::: Dataset excerpts :::

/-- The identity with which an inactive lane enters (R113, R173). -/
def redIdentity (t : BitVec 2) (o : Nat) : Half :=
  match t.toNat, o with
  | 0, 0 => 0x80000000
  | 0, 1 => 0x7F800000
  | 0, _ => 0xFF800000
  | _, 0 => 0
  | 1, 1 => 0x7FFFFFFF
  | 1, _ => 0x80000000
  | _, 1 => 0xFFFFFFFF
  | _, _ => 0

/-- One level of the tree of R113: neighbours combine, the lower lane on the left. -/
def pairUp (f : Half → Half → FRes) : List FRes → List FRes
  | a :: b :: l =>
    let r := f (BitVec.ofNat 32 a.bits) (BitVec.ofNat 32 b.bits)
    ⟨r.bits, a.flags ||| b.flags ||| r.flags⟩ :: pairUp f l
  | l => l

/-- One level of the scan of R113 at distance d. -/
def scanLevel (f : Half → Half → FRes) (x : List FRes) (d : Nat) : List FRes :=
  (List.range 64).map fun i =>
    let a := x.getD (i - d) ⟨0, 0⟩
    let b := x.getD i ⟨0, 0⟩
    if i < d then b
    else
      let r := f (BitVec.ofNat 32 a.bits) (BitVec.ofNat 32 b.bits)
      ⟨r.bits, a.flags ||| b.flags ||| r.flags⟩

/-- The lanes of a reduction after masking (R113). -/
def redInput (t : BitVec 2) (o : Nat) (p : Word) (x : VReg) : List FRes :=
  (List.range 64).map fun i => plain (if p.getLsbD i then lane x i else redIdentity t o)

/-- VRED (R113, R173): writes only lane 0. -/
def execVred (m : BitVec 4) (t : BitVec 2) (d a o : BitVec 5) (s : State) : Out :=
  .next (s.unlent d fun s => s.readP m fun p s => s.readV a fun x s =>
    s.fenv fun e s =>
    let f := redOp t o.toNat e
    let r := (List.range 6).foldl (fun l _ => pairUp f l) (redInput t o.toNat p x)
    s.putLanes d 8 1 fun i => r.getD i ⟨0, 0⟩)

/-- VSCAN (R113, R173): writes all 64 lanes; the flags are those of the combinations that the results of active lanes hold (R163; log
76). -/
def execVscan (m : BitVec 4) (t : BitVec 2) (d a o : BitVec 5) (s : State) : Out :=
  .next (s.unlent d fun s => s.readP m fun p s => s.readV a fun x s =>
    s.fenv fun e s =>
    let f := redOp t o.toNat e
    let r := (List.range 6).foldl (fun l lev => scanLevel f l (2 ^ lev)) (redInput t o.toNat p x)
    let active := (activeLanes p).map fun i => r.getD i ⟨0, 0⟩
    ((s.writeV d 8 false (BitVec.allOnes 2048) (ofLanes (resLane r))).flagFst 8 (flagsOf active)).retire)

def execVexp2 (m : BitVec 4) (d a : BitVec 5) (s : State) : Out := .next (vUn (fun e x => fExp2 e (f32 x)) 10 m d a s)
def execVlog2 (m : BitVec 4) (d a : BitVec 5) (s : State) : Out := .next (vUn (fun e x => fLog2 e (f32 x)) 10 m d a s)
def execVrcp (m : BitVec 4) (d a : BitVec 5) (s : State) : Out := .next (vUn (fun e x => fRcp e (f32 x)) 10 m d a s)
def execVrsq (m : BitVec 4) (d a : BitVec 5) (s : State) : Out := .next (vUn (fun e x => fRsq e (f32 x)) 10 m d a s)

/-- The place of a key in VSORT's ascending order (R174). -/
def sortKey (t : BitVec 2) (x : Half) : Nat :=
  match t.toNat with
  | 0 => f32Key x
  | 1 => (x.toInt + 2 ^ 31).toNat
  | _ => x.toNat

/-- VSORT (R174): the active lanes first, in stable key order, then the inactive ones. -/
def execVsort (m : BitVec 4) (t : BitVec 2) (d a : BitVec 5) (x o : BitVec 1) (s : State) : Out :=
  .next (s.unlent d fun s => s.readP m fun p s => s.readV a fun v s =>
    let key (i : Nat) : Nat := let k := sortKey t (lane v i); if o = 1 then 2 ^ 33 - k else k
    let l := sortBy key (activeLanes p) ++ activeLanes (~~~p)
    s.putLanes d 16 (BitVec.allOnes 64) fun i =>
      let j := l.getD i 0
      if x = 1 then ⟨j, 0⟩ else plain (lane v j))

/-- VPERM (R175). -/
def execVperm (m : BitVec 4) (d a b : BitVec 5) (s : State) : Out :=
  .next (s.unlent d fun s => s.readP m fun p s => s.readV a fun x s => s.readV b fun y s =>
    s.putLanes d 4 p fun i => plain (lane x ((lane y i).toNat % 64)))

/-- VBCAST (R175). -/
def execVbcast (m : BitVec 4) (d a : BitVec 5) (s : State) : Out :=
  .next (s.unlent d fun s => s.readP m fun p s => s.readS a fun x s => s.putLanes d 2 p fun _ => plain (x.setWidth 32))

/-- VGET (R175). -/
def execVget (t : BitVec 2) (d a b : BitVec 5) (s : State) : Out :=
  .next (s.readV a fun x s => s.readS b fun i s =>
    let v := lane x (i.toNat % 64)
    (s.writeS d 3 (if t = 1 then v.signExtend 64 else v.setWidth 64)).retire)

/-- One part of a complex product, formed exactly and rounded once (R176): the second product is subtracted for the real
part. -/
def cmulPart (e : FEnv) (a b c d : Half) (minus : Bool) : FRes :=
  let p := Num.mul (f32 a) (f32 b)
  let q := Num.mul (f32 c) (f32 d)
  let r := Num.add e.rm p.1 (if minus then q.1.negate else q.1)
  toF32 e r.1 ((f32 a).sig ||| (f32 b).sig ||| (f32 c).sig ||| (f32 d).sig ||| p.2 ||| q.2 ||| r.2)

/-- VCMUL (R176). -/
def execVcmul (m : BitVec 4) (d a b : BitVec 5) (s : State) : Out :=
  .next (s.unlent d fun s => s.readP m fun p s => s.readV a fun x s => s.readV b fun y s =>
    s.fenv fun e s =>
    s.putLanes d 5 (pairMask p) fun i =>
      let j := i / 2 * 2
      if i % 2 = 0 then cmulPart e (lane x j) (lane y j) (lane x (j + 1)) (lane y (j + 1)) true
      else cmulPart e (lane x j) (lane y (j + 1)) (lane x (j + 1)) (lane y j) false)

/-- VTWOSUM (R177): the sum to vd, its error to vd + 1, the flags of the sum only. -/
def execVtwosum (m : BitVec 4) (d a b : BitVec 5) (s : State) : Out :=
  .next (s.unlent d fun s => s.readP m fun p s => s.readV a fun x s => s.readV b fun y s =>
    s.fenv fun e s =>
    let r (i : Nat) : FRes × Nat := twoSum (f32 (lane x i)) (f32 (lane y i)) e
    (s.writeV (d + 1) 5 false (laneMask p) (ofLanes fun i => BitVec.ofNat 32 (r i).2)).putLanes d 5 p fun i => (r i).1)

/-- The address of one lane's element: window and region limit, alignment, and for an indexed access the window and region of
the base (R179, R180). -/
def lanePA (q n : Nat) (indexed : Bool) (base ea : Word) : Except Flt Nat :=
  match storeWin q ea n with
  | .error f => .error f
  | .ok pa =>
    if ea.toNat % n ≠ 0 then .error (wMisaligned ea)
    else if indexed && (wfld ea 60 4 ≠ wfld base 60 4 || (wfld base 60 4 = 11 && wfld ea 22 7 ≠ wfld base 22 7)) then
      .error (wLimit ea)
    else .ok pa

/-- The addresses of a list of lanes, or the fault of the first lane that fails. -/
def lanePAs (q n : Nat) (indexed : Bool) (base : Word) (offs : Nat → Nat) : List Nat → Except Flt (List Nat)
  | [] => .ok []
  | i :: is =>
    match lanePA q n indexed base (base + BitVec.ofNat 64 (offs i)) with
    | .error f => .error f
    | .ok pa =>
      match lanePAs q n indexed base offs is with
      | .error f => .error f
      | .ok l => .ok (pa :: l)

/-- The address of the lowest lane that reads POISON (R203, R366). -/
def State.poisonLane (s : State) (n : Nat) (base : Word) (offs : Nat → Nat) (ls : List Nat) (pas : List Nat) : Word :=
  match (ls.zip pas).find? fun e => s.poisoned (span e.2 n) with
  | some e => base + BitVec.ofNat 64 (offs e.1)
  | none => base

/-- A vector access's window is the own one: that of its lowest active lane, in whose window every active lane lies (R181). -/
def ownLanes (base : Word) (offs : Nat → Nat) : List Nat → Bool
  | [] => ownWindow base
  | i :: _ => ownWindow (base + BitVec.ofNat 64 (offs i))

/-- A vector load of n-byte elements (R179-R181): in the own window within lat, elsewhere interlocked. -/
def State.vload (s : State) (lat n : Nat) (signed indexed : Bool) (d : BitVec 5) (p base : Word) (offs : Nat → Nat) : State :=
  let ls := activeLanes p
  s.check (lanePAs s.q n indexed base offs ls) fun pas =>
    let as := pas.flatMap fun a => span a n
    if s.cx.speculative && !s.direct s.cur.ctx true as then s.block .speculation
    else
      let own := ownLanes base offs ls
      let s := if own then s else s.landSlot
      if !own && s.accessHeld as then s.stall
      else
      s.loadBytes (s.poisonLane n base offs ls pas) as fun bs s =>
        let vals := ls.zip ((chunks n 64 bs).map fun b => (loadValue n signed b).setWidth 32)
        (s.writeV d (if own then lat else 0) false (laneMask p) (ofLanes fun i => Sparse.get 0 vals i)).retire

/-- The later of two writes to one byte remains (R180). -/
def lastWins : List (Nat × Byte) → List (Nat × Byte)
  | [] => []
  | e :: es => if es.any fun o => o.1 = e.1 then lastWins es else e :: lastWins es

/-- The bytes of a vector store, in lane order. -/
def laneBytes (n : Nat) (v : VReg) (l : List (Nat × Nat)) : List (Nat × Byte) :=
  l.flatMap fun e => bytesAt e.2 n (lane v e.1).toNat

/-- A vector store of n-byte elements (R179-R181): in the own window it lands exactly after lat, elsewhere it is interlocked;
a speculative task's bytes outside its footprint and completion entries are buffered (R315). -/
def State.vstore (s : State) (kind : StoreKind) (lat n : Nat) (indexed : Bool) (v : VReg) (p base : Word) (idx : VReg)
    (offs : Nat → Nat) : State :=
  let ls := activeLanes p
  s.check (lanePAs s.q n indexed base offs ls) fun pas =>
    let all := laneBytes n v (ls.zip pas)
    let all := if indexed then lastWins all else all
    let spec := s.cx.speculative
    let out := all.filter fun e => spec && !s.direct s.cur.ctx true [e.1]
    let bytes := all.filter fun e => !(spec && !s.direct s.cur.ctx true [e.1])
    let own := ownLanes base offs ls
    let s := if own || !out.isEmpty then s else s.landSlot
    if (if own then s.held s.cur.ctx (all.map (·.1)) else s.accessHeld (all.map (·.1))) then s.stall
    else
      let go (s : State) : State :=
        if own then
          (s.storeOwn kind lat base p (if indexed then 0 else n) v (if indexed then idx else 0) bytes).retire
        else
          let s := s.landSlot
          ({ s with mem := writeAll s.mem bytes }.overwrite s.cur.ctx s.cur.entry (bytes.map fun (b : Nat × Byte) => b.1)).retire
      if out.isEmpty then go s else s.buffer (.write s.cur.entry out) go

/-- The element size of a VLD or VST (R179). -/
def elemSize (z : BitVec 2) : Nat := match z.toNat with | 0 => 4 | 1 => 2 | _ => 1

:::
::: Dataset excerpts :::

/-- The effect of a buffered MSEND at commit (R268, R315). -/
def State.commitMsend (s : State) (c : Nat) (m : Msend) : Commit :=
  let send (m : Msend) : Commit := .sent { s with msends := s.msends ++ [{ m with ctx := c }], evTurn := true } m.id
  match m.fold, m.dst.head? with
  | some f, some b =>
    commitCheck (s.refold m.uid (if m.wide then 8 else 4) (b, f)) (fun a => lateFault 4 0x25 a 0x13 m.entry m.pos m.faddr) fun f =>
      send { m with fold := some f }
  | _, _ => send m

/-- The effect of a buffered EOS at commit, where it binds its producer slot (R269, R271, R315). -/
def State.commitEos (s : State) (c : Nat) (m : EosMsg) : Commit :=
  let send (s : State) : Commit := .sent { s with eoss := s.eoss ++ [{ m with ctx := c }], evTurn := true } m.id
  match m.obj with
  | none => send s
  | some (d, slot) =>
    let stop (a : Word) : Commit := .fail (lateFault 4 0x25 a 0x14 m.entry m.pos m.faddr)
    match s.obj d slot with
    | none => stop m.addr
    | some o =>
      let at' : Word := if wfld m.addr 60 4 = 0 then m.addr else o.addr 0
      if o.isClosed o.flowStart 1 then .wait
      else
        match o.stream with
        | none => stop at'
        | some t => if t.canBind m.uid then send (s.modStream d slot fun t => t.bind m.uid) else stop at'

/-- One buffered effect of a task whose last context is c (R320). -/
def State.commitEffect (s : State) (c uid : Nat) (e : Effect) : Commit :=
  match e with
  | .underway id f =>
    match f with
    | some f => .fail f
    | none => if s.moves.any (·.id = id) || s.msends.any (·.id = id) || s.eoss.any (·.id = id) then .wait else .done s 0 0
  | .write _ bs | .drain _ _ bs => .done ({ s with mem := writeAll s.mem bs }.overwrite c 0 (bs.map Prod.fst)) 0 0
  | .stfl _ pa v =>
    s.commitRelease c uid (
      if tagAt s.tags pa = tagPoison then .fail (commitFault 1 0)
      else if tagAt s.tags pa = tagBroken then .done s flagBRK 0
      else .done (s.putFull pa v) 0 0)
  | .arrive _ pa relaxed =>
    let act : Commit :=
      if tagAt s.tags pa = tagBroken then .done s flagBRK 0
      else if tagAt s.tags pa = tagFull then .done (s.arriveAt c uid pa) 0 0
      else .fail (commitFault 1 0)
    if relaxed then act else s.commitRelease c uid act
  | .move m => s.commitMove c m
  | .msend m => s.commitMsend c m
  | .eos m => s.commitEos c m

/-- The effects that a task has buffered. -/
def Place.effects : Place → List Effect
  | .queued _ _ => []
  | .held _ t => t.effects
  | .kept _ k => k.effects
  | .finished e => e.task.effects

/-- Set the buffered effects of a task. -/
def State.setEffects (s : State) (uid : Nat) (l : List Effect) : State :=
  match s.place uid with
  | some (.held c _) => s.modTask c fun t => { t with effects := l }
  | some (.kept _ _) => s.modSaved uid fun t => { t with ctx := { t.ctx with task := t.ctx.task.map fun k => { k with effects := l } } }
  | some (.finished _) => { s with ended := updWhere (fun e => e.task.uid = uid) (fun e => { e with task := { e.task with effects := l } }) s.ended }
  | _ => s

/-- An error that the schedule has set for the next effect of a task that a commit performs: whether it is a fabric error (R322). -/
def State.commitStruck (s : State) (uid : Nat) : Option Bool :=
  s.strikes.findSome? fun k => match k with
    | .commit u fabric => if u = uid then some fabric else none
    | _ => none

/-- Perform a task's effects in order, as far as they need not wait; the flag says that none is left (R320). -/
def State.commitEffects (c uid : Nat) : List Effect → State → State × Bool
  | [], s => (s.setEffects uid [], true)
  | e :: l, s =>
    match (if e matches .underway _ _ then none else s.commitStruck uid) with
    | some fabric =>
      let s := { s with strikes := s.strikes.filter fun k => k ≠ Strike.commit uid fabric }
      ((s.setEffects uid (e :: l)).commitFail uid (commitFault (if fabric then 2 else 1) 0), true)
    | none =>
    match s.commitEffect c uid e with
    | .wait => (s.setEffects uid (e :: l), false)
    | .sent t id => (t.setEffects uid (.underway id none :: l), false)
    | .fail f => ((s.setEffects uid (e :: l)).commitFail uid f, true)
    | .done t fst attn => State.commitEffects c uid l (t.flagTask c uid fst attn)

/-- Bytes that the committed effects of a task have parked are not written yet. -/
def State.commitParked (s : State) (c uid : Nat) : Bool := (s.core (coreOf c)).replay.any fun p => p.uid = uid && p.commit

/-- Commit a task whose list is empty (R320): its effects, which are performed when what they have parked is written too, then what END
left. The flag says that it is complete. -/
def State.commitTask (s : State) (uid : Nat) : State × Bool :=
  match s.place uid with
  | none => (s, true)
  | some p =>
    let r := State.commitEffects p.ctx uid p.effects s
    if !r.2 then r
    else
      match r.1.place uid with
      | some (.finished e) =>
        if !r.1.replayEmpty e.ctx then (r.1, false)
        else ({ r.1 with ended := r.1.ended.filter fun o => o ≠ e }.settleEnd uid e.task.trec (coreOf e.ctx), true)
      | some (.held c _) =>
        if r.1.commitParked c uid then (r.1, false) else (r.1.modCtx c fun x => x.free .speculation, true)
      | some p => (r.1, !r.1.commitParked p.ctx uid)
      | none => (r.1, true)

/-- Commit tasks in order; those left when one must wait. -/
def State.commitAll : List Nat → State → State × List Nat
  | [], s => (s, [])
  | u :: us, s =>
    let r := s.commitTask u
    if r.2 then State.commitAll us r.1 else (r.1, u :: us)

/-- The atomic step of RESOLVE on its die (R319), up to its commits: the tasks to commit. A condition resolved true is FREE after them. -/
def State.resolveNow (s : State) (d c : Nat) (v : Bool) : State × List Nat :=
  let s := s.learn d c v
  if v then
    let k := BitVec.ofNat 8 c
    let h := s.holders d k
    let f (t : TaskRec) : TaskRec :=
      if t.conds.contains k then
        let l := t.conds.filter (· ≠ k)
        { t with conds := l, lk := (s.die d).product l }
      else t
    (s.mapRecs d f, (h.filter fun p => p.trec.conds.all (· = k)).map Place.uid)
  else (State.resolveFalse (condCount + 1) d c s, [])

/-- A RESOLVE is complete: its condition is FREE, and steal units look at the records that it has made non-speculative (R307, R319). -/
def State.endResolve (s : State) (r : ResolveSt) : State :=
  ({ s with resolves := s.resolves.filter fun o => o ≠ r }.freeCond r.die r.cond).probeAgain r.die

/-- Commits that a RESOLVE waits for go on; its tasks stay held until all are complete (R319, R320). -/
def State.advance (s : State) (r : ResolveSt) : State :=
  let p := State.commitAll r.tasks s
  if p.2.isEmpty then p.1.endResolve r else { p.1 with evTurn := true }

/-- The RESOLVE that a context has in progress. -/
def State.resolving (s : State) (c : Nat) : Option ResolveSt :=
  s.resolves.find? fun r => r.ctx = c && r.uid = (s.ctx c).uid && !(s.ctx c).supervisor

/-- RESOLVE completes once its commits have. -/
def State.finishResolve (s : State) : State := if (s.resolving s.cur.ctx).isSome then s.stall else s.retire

:::
::: Dataset excerpts :::

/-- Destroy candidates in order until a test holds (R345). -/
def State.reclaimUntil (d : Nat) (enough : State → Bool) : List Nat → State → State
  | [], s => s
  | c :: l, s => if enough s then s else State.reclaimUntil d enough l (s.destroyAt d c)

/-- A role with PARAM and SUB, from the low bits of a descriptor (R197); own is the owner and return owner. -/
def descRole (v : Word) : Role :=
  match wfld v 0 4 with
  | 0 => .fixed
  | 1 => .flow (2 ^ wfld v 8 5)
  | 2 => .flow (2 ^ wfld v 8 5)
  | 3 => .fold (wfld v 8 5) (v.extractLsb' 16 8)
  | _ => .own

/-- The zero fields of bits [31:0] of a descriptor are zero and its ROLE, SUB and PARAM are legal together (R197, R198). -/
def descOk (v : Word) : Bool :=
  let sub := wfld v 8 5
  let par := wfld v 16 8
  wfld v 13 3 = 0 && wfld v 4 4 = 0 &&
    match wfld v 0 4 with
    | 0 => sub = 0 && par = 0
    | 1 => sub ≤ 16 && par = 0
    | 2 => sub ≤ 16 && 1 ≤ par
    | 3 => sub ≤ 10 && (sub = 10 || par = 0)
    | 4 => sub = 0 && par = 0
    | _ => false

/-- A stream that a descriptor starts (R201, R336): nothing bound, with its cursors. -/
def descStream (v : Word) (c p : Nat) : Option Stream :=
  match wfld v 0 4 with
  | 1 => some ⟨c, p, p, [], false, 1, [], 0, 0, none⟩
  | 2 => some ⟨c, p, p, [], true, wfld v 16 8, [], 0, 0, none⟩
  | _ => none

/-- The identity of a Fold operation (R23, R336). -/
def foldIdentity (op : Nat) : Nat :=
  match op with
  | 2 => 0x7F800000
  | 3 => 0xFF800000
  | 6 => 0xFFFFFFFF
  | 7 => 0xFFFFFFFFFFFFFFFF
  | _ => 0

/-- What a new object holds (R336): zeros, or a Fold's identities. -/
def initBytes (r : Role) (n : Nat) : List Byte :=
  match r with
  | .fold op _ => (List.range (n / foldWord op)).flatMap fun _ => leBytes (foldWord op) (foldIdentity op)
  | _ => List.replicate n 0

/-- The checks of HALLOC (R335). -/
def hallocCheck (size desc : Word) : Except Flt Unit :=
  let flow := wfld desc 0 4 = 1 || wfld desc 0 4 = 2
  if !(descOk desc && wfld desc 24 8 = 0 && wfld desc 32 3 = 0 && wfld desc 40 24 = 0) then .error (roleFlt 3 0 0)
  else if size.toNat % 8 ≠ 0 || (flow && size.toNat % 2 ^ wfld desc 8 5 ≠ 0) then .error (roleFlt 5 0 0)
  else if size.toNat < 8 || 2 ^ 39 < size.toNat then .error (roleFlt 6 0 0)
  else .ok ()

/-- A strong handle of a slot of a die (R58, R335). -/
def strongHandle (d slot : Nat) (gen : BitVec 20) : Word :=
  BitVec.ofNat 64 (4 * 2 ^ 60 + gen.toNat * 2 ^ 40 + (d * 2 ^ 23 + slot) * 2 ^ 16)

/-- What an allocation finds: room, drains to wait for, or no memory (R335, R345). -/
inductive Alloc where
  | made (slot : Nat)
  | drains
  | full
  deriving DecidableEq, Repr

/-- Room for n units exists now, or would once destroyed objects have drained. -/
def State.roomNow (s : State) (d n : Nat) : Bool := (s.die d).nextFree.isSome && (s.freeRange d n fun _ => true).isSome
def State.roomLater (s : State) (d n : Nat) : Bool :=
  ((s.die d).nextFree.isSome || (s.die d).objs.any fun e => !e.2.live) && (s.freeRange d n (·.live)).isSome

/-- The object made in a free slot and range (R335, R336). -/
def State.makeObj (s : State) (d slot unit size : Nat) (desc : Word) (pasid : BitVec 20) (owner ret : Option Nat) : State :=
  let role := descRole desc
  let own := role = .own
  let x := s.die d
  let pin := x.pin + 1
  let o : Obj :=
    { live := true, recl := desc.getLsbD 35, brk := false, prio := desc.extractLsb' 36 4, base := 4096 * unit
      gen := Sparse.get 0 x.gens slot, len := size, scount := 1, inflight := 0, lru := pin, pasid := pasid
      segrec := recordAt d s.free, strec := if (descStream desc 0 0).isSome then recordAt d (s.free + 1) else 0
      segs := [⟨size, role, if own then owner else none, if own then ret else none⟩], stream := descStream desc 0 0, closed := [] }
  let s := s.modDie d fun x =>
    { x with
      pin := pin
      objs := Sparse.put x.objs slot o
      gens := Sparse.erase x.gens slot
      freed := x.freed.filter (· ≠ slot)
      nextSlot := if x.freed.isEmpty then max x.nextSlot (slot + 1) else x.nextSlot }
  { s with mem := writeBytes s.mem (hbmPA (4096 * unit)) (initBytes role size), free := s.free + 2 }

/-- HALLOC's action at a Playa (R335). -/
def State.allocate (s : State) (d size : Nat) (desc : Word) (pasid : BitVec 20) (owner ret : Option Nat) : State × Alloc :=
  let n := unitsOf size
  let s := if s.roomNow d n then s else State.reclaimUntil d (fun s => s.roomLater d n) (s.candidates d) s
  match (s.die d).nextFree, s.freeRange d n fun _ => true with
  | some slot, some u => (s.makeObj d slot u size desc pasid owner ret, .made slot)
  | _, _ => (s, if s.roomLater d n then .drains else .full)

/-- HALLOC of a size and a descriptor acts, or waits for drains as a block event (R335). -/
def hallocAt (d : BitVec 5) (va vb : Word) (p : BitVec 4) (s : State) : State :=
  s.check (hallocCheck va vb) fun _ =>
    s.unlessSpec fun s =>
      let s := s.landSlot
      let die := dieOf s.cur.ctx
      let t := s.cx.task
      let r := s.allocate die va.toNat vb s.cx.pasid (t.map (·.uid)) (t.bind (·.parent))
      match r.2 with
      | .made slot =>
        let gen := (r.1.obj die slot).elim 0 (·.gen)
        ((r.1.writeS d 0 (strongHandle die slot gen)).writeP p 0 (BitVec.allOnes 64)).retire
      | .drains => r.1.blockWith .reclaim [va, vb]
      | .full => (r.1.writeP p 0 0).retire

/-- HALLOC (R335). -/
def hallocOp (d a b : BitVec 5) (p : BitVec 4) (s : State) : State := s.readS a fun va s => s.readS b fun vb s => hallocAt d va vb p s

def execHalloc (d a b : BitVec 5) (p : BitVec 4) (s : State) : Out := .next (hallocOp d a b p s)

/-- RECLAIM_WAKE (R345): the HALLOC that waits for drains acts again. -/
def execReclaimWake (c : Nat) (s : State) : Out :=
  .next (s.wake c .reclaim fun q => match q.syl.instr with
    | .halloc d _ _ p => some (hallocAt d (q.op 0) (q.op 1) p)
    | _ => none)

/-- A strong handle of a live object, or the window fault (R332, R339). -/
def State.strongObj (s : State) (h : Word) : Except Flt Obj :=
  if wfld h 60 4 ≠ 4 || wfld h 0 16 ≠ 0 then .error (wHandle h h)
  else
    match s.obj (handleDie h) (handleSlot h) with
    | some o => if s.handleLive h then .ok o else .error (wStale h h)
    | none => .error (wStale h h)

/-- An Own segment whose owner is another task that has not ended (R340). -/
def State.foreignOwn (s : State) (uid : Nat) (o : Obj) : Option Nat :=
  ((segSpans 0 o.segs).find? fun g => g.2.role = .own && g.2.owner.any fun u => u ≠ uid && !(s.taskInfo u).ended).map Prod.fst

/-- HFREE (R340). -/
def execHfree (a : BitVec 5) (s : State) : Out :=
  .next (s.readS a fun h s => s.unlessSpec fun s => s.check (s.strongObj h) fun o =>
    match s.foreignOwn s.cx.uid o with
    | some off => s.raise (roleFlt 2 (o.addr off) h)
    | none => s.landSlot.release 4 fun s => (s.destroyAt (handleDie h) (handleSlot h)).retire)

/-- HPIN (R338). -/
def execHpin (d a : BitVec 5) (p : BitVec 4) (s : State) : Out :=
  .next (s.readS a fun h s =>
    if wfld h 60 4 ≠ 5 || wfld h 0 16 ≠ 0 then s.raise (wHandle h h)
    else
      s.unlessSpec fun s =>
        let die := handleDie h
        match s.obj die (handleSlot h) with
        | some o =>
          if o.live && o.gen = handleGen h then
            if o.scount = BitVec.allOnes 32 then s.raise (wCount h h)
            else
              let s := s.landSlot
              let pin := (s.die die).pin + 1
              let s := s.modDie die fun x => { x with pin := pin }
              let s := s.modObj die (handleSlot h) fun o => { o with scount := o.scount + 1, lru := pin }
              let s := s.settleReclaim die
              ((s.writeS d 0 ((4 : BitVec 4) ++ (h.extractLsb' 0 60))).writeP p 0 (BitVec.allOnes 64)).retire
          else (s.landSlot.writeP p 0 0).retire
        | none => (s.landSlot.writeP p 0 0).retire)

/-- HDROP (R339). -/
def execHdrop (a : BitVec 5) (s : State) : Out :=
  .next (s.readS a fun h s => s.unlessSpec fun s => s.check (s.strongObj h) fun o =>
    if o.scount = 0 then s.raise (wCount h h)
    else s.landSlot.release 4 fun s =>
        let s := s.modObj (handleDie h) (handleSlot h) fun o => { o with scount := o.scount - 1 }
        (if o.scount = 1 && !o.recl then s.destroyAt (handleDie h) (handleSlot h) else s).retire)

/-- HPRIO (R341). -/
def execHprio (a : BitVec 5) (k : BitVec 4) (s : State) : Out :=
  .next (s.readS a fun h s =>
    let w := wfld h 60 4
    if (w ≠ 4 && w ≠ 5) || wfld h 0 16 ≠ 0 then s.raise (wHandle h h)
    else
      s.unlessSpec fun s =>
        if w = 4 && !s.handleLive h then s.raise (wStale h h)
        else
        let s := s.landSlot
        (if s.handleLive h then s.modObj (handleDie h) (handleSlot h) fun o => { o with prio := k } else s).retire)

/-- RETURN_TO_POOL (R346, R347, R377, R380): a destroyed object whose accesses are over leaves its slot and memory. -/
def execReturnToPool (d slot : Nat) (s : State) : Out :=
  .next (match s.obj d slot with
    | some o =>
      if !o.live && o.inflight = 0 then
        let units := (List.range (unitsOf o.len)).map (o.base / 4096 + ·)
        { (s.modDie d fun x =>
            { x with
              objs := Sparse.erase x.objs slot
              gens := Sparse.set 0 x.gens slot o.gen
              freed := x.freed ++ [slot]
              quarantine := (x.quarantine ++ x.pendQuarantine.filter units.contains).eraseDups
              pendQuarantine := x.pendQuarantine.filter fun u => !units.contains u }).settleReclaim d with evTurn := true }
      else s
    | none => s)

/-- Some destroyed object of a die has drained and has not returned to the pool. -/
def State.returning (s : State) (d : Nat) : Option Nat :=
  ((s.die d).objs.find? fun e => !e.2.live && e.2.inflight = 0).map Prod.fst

:::

**What to produce**
Looking at each line of the records, count the ones where the word "foreignOwn" appears, and report only the count.

**Exercise result**
2